Fundamental Forecast for the Japanese Yen: Neutral
- Japanese Consumer Prices -0.9% versus -1.3% easing deflation concerns
- Yen finds support as risk aversion re-emerges
- Retail traders continue to favor dollar over yen, increasing downside risks
The yen came into favor as risk aversion re-emerged on the back of concerns over the European banking system and Greek credit default swaps rising to a record high. The Asian currency started the week on a weak note as China announced that it was unpegging the Yuan from the dollar which was viewed as a vote of confidence for the global economy sprung risk appetite. Comments from ECB member Noyer that banks have begun to hoard cash as they fear an ultimate Greek default, raised the anxiety level for traders as they had visions of the credit crisis, which initiated the flight to safety. The Euro fell for five straight days against the yen before a bout of risk appetite to close trading on the week provided enough support to end the streak. The dilution of a U.S. financial reform bill help spark a rally in stocks which led the yen to give back some of its gains against most currencies, but the overall outlook for growth has begun to dim which could remain a supportive factor for the funding currency.
The yen could extend its gains if the Group of 20 fails this weekend to agree on how to tackle Europe’s debt crisis, fueling another flight to safety. G-20 leaders will meet in Toronto June 25-27 to discuss policies aimed at addressing Europe’s crisis, spurring global growth and overhauling financial regulation. Germany and the U.S. have been at odds on whether debt reduction or stimulus should take precedence, with Chancellor Angela Merkel this week saying Europe’s debt levels have to be lowered because they are one of the main causes of the crisis.
The Japanese economic calendar is full of important releases but none may have market moving potential which is typically the case as the currency is nearly exclusively driven by risk sentiment. The Tanakan large manufacturers index garner the most attention as the indicator is used by investors as a gauge of the broader economy. The expected rise to -3 from -14 would be the highest reading since September, 2008 which could spark a rally in Japanese stocks which would add to the demand for yen. Expected increases in household spending and retail sales will add to the improving domestic picture. However, a flat industrial production reading could raise concerns that foreign demand is waning which would be detrimental for the export driven economy.

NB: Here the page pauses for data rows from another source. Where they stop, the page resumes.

-- ==== Sys2Proof/Laws/Course.lean ====
section
/-! SUPPORT. What the shared course of an instruction and of a record can do, said once. -/

namespace Sys2Proof.Machine

/-! An instruction of the current group. -/

/-- What atIssue does: results due land in the group and its block; nothing else changes. -/
theorem atIssue_some {i : Instr} {sync : Bool} {s s1 : State} {g : Group} {b : Block}
    (h : atIssue i sync s = some (s1, g, b)) :
    ∃ g0 b0, aget s.groups s.cur = some g0 ∧ aget s.blocks g0.blk = some b0
      ∧ s1 = setBlock (setGroup s s.cur g) g0.blk b ∧ b = { b0 with las := b.las } := by
  unfold atIssue at h
  split at h
  · cases h
  · split at h
    · cases h
    · simp only [Option.some.injEq, Prod.mk.injEq] at h
      obtain ⟨rfl, rfl, rfl⟩ := h
      exact ⟨_, _, ‹_›, ‹_›, rfl, rfl⟩

theorem atIssue_cur {i : Instr} {sync : Bool} {s s1 : State} {g : Group} {b : Block}
    (h : atIssue i sync s = some (s1, g, b)) : s1.cur = s.cur := by
  obtain ⟨_, _, _, _, rfl, _⟩ := atIssue_some h
  rfl

theorem atIssue_group {i : Instr} {sync : Bool} {s s1 : State} {g : Group} {b : Block}
    (h : atIssue i sync s = some (s1, g, b)) : aget s1.groups s1.cur = some g := by
  obtain ⟨_, _, _, _, rfl, _⟩ := atIssue_some h
  exact aget_aset_same ..

theorem atIssue_mem {i : Instr} {sync : Bool} {s s1 : State} {g : Group} {b : Block}
    (h : atIssue i sync s = some (s1, g, b)) : s1.mem = s.mem := by
  obtain ⟨_, _, _, _, rfl, _⟩ := atIssue_some h
  rfl

/-- An instruction that issues does what its body answers. -/
theorem withCur_issues {i : Instr} {sync : Bool} {s s1 : State} {g : Group} {b : Block}
    {body : State → Nat → Group → Block → Res} (h : Issues i sync s s1 g b) :
    withCur i sync s body = .next (conclude i g b s1.cur s1 (body s1 s1.cur g b)) := by
  have hf : (releasesNow i g && heldUpd s1 s1.cur) = false := by
    cases hr : releasesNow i g
    · rfl
    · simpa using h.free hr
  simp [withCur, h.cur, h.clear, h.sound, hf]

/-- All that an instruction of the current group can come to: a fault before its description, an error in a register it
reads, a release that waits for updates whose way is held, or its body's outcome. -/
theorem withCur_next {i : Instr} {sync : Bool} {s t : State} {body : State → Nat → Group → Block → Res}
    (h : withCur i sync s body = .next t) : ∃ s1 g b, atIssue i sync s = some (s1, g, b)
      ∧ ((∃ f v, preFault i g b = some (f, v) ∧ t = raiseFault s1 s1.cur f v g.pc)
        ∨ (preFault i g b = none ∧ readsBad g i = true ∧ t = conclude i g b s1.cur s1 .onchip)
        ∨ (releasesNow i g = true ∧ heldUpd s1 s1.cur = true ∧ t = conclude i g b s1.cur s1 (.stall s1))
        ∨ (Issues i sync s s1 g b ∧ t = conclude i g b s1.cur s1 (body s1 s1.cur g b))) := by
  unfold withCur at h
  split at h
  · cases h
  · rename_i s1 g b hc
    refine ⟨s1, g, b, hc, ?_⟩
    split at h
    · rename_i f v hf
      cases h
      exact .inl ⟨f, v, hf, rfl⟩
    · rename_i hf
      split at h
      · rename_i hb
        cases h
        exact .inr (.inl ⟨hf, hb, rfl⟩)
      · rename_i hb
        split at h
        · rename_i hr
          cases h
          simp only [Bool.and_eq_true] at hr
          exact .inr (.inr (.inl ⟨hr.1, hr.2, rfl⟩))
        · rename_i hr
          cases h
          exact .inr (.inr (.inr ⟨⟨hc, hf, by simpa using hb, by simpa using hr⟩, rfl⟩))

/-- It never refuses, and it stops only where the current group or its block is not there. -/
theorem withCur_stops (i : Instr) (sync : Bool) (s : State) (body : State → Nat → Group → Block → Res) :
    (∃ t, withCur i sync s body = .next t) ∨ (withCur i sync s body = .fault .noGroup ∧ atIssue i sync s = none) := by
  unfold withCur
  split
  · rename_i h
    exact .inr ⟨rfl, h⟩
  · split
    · exact .inl ⟨_, rfl⟩
    · split
      · exact .inl ⟨_, rfl⟩
      · split <;> exact .inl ⟨_, rfl⟩

/-! The outcomes of a body. -/

/-- An instruction that only changes its group, and issues, completes with the change. -/
theorem compute_completes {i : Instr} {s s1 : State} {g : Group} {b : Block} {f : Group → Group}
    (h : Issues i false s s1 g b) (hx : exec i s = compute i s f) : Completes i s s1 g b (f g) := by
  unfold Completes
  rw [hx, compute, withCur_issues h]
  rfl

theorem completes_of {i : Instr} {sync : Bool} {s s1 : State} {g new : Group} {b : Block}
    {body : State → Nat → Group → Block → Res} (h : Issues i sync s s1 g b) (hx : exec i s = withCur i sync s body)
    (hb : body s1 s1.cur g b = .of new) : Completes i s s1 g b new := by
  unfold Completes
  rw [hx, withCur_issues h, hb]
  rfl

theorem completesIn_of {i : Instr} {sync : Bool} {s s1 s2 : State} {g : Group} {b : Block}
    {body : State → Nat → Group → Block → Res} (h : Issues i sync s s1 g b) (hx : exec i s = withCur i sync s body)
    (hb : body s1 s1.cur g b = .done s2 .seq []) : CompletesIn i s s1 s2 g b := by
  unfold CompletesIn
  rw [hx, withCur_issues h, hb]
  rfl

theorem faults_of {i : Instr} {sync : Bool} {s s1 : State} {g : Group} {b : Block} {f : Trap} {v : Dword}
    {body : State → Nat → Group → Block → Res} (h : Issues i sync s s1 g b) (hx : exec i s = withCur i sync s body)
    (hb : body s1 s1.cur g b = .trap s1 f v) : Faults i s s1 g f v := by
  unfold Faults
  rw [hx, withCur_issues h, hb]
  rfl

/-- Completion changes the group and the accumulators of its block only. -/
theorem complete_eq (i : Instr) (old : Group) (b : Block) (k : Nat) (s : State) (flow : Flow) (lw : AMap (Bool × LA)) :
    complete i old b k s flow lw = s ∨ ∃ new h, aget s.groups k = some new ∧ complete i old b k s flow lw =
      { s with groups := aset s.groups k h,
               blocks := if (promised i).2 ≠ 0 ∨ lw.isEmpty = true then s.blocks
                 else amod s.blocks old.blk fun b => { b with las := landLas b.las lw } } := by
  unfold complete
  split
  · exact .inl rfl
  · rename_i new hn
    refine .inr ⟨new, Group.retire old (new.mendRegs old i) i flow (if (promised i).2 ≠ 0 then lw else []) (sigenOf s b)
      s.clock, hn, ?_⟩
    by_cases h1 : (promised i).2 = 0 <;> by_cases h2 : lw.isEmpty = true <;> simp [h1, h2, setGroup]

theorem complete_mem (i : Instr) (old : Group) (b : Block) (k : Nat) (s : State) (flow : Flow) (lw : AMap (Bool × LA)) :
    (complete i old b k s flow lw).mem = s.mem := by
  rcases complete_eq i old b k s flow lw with h | ⟨_, _, _, h⟩ <;> rw [h]

/-- Another group is as it was. -/
theorem complete_other (i : Instr) (old : Group) (b : Block) {k j : Nat} (s : State) (flow : Flow)
    (lw : AMap (Bool × LA)) (h : k ≠ j) : aget (complete i old b k s flow lw).groups j = aget s.groups j := by
  rcases complete_eq i old b k s flow lw with e | ⟨_, _, _, e⟩ <;> rw [e]
  exact aget_aset_other _ _ h

/-! A record at the head of its queue. -/

/-- All that an event that performs a record can come to: nothing, the rejection of an ill-formed record once the
launches ahead of it are done, or its body, on the record as it is started. -/
theorem withHead_cases (s : State) (q : QRef) (ty : Nat) (ok : State → QRec → Bool) (body : State → QRec → State) :
    (withHead s q ty ok body = s ∧ ((queueRecs s q).head? = none ∨ startable s q = false
        ∨ ∃ r, (queueRecs s q).head? = some r ∧ recType r ≠ ty))
      ∨ ∃ r, (queueRecs s q).head? = some r ∧ startable s q = true ∧ recType r = ty
        ∧ ((withHead s q ty ok body = (if launchesDone s q then finishIll s q errIll else s) ∧ r.started = none
            ∧ (queueAccepts s q ty = false ∨ eventOk r = false ∨ ok s r = false))
          ∨ (withHead s q ty ok body = body s r ∧ r.started.isSome = true)
          ∨ (withHead s q ty ok body = body (startHead s q) r ∧ queueAccepts s q ty = true ∧ eventOk r = true
            ∧ ok s r = true)) := by
  unfold withHead
  split
  · rename_i h
    exact .inl ⟨rfl, .inl (by simp [h])⟩
  · rename_i r l h
    split
    · rename_i hs
      refine .inl ⟨rfl, .inr ?_⟩
      simp only [Bool.or_eq_true, Bool.not_eq_true', decide_eq_true_eq] at hs
      rcases hs with hs | hs
      · exact .inl hs
      · exact .inr ⟨r, by simp [h], hs⟩
    · rename_i hs
      simp only [Bool.or_eq_true, Bool.not_eq_true', decide_eq_true_eq, not_or, Bool.not_eq_false] at hs
      refine .inr ⟨r, by simp [h], hs.1, by simpa using hs.2, ?_⟩
      split
      · rename_i ho
        split
        · rename_i hr
          exact .inr (.inl ⟨rfl, hr⟩)
        · rename_i hr
          refine .inl ⟨rfl, by simpa using hr, ?_⟩
          simpa [or_assoc] using ho
      · rename_i ho
        simp only [Bool.or_eq_true, Bool.not_eq_true', not_or, Bool.not_eq_false] at ho
        exact .inr (.inr ⟨rfl, ho.1.1, ho.1.2, ho.2⟩)

/-- A record that ends leaves its queue. -/
theorem finishHead_cases (s : State) (q : QRef) (status : Nat) (extra : Dword) :
    (queueRecs s q = [] ∧ finishHead s q status extra = s)
      ∨ ∃ r l, queueRecs s q = r :: l ∧ finishHead s q status extra = completeRec (setRecs s q l) q r status extra := by
  unfold finishHead
  split
  · rename_i h
    exact .inl ⟨h, rfl⟩
  · rename_i r l h
    refine .inr ⟨r, l, h, ?_⟩
    simp [headDone, h]

end Sys2Proof.Machine
end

After the recent rally several yen crosses are testing significant support levels which could make further gains difficult. The USD/JPY could find support at 89.00; the pair has closed below the psychological level only a handful of times on the year, which were followed by reversals increasing its validity. We are also seeing possible trend line support near 89.00 drawn by connecting the 11/27 and 5/6 lows. Meanwhile, the EURJPY continues to see 110 hold as support with the GBP/JPY seeing downside risks limited by the 20-Day SMA at 133.99. However, a break of the levels could lead to extended gains for the yen.